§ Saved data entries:
== Segment start ==
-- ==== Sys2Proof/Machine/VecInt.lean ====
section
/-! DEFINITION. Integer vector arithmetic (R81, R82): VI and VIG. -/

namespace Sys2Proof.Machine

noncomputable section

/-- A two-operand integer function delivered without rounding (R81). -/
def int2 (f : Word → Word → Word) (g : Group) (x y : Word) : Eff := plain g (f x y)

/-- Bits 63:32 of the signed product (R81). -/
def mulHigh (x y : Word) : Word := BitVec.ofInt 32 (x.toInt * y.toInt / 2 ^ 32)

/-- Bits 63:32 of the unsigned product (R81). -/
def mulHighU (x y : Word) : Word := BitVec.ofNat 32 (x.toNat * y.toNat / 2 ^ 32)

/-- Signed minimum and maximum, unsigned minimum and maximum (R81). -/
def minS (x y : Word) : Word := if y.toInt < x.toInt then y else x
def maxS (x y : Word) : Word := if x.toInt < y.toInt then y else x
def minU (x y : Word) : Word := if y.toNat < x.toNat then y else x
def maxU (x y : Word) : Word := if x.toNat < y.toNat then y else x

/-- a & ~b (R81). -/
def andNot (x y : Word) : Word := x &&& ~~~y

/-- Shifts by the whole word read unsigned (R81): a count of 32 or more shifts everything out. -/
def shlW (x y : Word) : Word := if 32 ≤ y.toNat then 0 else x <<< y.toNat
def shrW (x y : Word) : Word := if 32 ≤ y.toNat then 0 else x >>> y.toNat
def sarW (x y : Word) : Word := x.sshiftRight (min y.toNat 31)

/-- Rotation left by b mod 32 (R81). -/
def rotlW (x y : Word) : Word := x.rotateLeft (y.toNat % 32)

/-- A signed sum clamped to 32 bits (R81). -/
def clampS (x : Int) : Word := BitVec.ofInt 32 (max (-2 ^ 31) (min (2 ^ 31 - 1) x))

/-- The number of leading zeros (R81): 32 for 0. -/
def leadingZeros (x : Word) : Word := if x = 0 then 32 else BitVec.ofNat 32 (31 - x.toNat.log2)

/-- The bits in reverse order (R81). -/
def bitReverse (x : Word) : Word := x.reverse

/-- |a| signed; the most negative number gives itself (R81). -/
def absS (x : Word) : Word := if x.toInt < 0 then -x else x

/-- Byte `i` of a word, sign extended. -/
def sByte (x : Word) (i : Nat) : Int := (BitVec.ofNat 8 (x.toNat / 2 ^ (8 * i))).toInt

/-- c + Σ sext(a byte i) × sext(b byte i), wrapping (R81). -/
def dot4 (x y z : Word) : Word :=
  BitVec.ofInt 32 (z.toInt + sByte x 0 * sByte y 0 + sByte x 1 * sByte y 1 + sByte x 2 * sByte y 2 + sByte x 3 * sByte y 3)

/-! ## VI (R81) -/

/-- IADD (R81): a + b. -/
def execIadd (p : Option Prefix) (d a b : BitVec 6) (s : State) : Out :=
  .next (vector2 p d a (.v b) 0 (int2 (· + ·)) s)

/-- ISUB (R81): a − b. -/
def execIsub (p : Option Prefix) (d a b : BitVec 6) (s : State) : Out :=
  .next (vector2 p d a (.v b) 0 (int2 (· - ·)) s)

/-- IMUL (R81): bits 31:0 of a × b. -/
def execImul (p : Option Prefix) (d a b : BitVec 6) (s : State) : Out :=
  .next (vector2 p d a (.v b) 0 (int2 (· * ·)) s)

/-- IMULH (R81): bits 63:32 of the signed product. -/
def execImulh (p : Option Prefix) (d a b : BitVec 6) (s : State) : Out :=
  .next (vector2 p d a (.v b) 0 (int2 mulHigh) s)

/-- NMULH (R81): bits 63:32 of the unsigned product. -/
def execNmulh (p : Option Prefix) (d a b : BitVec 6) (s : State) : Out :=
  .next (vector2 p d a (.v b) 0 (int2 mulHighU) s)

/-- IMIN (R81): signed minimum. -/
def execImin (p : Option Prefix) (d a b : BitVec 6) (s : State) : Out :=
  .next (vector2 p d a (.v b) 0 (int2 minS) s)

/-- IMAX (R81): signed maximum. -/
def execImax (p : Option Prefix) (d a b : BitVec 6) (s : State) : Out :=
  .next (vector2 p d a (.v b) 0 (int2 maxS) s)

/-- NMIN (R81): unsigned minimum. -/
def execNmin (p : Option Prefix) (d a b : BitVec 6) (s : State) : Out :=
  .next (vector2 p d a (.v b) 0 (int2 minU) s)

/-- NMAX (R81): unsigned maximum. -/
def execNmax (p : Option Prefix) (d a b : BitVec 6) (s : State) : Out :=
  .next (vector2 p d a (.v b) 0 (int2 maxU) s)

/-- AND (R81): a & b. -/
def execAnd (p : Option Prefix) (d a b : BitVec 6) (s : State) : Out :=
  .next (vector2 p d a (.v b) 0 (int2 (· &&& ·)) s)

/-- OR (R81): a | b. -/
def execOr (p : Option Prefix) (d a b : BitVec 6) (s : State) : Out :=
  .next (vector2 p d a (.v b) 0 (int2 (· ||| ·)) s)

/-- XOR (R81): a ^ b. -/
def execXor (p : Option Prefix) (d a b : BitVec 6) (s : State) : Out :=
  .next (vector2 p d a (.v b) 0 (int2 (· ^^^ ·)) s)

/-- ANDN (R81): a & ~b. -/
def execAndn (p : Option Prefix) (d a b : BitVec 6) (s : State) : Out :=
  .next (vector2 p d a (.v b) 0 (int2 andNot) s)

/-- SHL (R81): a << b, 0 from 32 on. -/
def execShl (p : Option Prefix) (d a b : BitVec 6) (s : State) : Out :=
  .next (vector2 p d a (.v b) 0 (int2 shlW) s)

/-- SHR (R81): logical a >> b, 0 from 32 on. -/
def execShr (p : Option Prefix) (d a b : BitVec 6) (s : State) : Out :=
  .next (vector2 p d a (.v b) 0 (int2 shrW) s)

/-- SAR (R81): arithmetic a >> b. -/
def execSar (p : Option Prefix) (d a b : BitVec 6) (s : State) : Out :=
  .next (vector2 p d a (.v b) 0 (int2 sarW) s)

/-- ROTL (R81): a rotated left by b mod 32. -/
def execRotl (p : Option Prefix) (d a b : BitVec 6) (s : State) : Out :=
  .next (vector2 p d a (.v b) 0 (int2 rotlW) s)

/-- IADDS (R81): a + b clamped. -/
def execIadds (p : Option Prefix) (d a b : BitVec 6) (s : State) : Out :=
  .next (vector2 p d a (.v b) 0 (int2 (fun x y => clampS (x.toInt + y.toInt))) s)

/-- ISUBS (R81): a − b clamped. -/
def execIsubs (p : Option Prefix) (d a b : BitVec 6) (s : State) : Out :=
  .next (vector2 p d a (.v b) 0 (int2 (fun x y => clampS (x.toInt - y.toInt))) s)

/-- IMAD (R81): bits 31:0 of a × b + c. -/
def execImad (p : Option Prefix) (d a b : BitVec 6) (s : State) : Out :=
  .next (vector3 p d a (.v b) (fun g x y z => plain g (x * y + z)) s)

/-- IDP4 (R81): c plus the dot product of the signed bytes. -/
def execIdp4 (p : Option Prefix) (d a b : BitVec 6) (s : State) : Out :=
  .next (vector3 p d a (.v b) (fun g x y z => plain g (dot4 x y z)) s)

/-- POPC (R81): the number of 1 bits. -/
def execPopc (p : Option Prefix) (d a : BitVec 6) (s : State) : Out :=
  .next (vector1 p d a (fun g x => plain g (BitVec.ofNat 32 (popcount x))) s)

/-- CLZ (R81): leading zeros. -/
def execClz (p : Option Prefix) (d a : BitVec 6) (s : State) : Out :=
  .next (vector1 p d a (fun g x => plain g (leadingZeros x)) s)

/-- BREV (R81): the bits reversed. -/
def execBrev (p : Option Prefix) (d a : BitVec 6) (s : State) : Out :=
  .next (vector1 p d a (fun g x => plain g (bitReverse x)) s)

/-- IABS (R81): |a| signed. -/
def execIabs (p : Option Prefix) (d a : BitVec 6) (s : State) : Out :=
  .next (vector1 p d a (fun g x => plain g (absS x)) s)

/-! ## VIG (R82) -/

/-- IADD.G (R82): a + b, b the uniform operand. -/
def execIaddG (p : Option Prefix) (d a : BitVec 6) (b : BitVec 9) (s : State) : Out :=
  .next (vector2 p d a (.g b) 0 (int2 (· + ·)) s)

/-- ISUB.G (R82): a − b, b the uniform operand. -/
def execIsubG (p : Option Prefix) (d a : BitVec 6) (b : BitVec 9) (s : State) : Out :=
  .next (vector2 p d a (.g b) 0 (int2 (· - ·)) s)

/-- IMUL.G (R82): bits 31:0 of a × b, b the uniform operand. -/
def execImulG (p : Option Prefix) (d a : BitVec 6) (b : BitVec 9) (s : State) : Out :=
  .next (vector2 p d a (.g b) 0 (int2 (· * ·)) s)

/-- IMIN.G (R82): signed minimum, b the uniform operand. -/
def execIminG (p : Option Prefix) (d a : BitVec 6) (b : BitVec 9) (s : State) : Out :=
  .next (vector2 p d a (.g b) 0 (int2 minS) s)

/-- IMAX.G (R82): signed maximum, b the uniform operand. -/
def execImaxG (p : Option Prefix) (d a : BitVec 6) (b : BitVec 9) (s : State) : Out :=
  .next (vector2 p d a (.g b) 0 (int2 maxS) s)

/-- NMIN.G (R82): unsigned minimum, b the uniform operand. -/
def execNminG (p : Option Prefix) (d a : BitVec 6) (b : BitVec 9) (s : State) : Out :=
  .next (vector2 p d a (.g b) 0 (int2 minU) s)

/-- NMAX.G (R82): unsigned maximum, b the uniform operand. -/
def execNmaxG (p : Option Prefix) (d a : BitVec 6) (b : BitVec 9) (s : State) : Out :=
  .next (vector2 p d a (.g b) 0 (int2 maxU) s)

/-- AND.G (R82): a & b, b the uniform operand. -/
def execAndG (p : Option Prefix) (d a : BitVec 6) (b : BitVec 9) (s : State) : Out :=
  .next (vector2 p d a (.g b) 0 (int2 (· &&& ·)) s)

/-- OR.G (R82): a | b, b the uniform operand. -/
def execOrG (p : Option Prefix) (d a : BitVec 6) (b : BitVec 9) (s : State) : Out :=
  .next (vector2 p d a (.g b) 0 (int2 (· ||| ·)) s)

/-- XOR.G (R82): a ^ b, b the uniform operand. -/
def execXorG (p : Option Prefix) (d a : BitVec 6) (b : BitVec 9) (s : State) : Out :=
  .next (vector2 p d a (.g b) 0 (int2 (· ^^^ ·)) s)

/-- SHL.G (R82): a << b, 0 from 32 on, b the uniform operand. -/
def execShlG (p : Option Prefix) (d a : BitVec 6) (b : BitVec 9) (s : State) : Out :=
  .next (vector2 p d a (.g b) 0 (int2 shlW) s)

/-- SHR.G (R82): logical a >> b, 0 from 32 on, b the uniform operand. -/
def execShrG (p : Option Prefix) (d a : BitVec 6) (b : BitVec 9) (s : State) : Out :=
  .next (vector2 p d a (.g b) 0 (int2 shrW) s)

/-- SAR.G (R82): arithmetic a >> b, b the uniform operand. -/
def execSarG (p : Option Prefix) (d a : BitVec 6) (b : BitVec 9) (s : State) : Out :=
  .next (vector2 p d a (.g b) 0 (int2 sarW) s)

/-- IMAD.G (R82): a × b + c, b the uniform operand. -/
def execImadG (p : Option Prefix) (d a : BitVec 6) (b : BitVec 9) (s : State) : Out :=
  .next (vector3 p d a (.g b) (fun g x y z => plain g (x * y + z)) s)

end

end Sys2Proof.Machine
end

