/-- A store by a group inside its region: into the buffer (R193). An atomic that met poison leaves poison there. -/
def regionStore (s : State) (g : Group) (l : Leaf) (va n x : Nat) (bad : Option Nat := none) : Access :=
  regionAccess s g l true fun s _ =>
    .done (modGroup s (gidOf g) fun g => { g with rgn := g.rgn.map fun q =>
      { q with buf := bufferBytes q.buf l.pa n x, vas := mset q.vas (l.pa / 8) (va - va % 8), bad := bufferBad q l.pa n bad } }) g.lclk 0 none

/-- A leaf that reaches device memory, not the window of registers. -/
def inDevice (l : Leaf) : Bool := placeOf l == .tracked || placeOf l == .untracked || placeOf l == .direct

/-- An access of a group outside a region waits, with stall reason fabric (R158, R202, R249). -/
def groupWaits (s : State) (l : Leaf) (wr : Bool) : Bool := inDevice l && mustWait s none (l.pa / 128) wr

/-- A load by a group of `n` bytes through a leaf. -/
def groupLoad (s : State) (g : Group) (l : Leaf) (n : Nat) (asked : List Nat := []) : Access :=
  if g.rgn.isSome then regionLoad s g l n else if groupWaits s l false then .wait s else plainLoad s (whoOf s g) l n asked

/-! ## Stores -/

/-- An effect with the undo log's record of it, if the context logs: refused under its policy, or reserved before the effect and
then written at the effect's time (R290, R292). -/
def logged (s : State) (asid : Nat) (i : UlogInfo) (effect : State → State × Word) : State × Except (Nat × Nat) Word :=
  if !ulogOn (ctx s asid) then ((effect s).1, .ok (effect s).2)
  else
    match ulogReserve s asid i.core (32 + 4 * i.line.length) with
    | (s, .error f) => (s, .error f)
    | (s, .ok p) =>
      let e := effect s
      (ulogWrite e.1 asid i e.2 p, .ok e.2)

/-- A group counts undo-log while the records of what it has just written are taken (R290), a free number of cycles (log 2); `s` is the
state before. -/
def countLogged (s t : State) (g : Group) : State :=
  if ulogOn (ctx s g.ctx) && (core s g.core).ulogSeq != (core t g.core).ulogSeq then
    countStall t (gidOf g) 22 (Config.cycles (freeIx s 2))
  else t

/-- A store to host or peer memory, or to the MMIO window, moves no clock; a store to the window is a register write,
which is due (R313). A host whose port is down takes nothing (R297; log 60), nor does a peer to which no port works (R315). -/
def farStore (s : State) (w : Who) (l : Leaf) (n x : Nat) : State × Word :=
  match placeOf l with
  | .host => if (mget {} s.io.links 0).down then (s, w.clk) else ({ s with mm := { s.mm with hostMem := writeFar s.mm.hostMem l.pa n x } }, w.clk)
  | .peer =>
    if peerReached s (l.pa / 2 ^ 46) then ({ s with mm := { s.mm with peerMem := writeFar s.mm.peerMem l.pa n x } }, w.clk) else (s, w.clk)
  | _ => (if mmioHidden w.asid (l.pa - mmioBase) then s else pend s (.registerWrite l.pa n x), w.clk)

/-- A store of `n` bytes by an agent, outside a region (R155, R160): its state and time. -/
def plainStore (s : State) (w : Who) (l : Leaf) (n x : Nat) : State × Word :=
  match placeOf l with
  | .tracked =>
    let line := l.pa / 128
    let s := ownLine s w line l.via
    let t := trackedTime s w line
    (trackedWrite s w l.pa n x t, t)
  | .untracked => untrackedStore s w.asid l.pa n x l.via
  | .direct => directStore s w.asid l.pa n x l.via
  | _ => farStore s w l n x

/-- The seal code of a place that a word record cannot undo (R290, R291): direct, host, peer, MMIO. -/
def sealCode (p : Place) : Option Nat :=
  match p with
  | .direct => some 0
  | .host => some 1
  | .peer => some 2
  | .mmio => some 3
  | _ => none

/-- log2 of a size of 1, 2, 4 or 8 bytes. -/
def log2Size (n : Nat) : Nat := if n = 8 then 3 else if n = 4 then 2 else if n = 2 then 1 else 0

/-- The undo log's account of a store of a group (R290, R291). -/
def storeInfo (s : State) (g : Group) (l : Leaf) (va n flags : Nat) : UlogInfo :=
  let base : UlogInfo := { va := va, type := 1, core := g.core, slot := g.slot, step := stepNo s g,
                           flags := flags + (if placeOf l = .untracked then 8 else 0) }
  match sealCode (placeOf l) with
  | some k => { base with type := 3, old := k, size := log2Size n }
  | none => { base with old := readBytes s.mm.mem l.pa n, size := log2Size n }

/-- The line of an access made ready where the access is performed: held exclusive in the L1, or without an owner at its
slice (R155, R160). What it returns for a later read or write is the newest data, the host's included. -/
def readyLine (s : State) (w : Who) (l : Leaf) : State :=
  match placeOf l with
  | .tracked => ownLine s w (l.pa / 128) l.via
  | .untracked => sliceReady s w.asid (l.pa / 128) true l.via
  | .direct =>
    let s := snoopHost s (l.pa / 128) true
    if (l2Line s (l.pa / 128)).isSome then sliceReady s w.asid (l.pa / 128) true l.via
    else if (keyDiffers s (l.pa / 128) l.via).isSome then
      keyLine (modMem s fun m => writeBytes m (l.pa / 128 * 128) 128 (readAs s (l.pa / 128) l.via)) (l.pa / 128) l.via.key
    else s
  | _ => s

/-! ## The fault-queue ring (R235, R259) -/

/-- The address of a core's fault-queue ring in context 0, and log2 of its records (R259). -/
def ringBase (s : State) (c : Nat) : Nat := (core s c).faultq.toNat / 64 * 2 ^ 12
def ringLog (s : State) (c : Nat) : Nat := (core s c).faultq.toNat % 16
== Segment end ==
§ Goal of the exercise: Set down, exactly as they appear above, all lines from the one that has "bits (R81). -/" down to the one that has "def dot4 (x", including those two and no others.

§ Result of this exercise:
/-- A signed sum clamped to 32 bits (R81). -/
def clampS (x : Int) : Word := BitVec.ofInt 32 (max (-2 ^ 31) (min (2 ^ 31 - 1) x))

/-- The number of leading zeros (R81): 32 for 0. -/
def leadingZeros (x : Word) : Word := if x = 0 then 32 else BitVec.ofNat 32 (31 - x.toNat.log2)

/-- The bits in reverse order (R81). -/
def bitReverse (x : Word) : Word := x.reverse

/-- |a| signed; the most negative number gives itself (R81). -/
def absS (x : Word) : Word := if x.toInt < 0 then -x else x

/-- Byte `i` of a word, sign extended. -/
def sByte (x : Word) (i : Nat) : Int := (BitVec.ofNat 8 (x.toNat / 2 ^ (8 * i))).toInt

/-- c + Σ sext(a byte i) × sext(b byte i), wrapping (R81). -/
def dot4 (x y z : Word) : Word :=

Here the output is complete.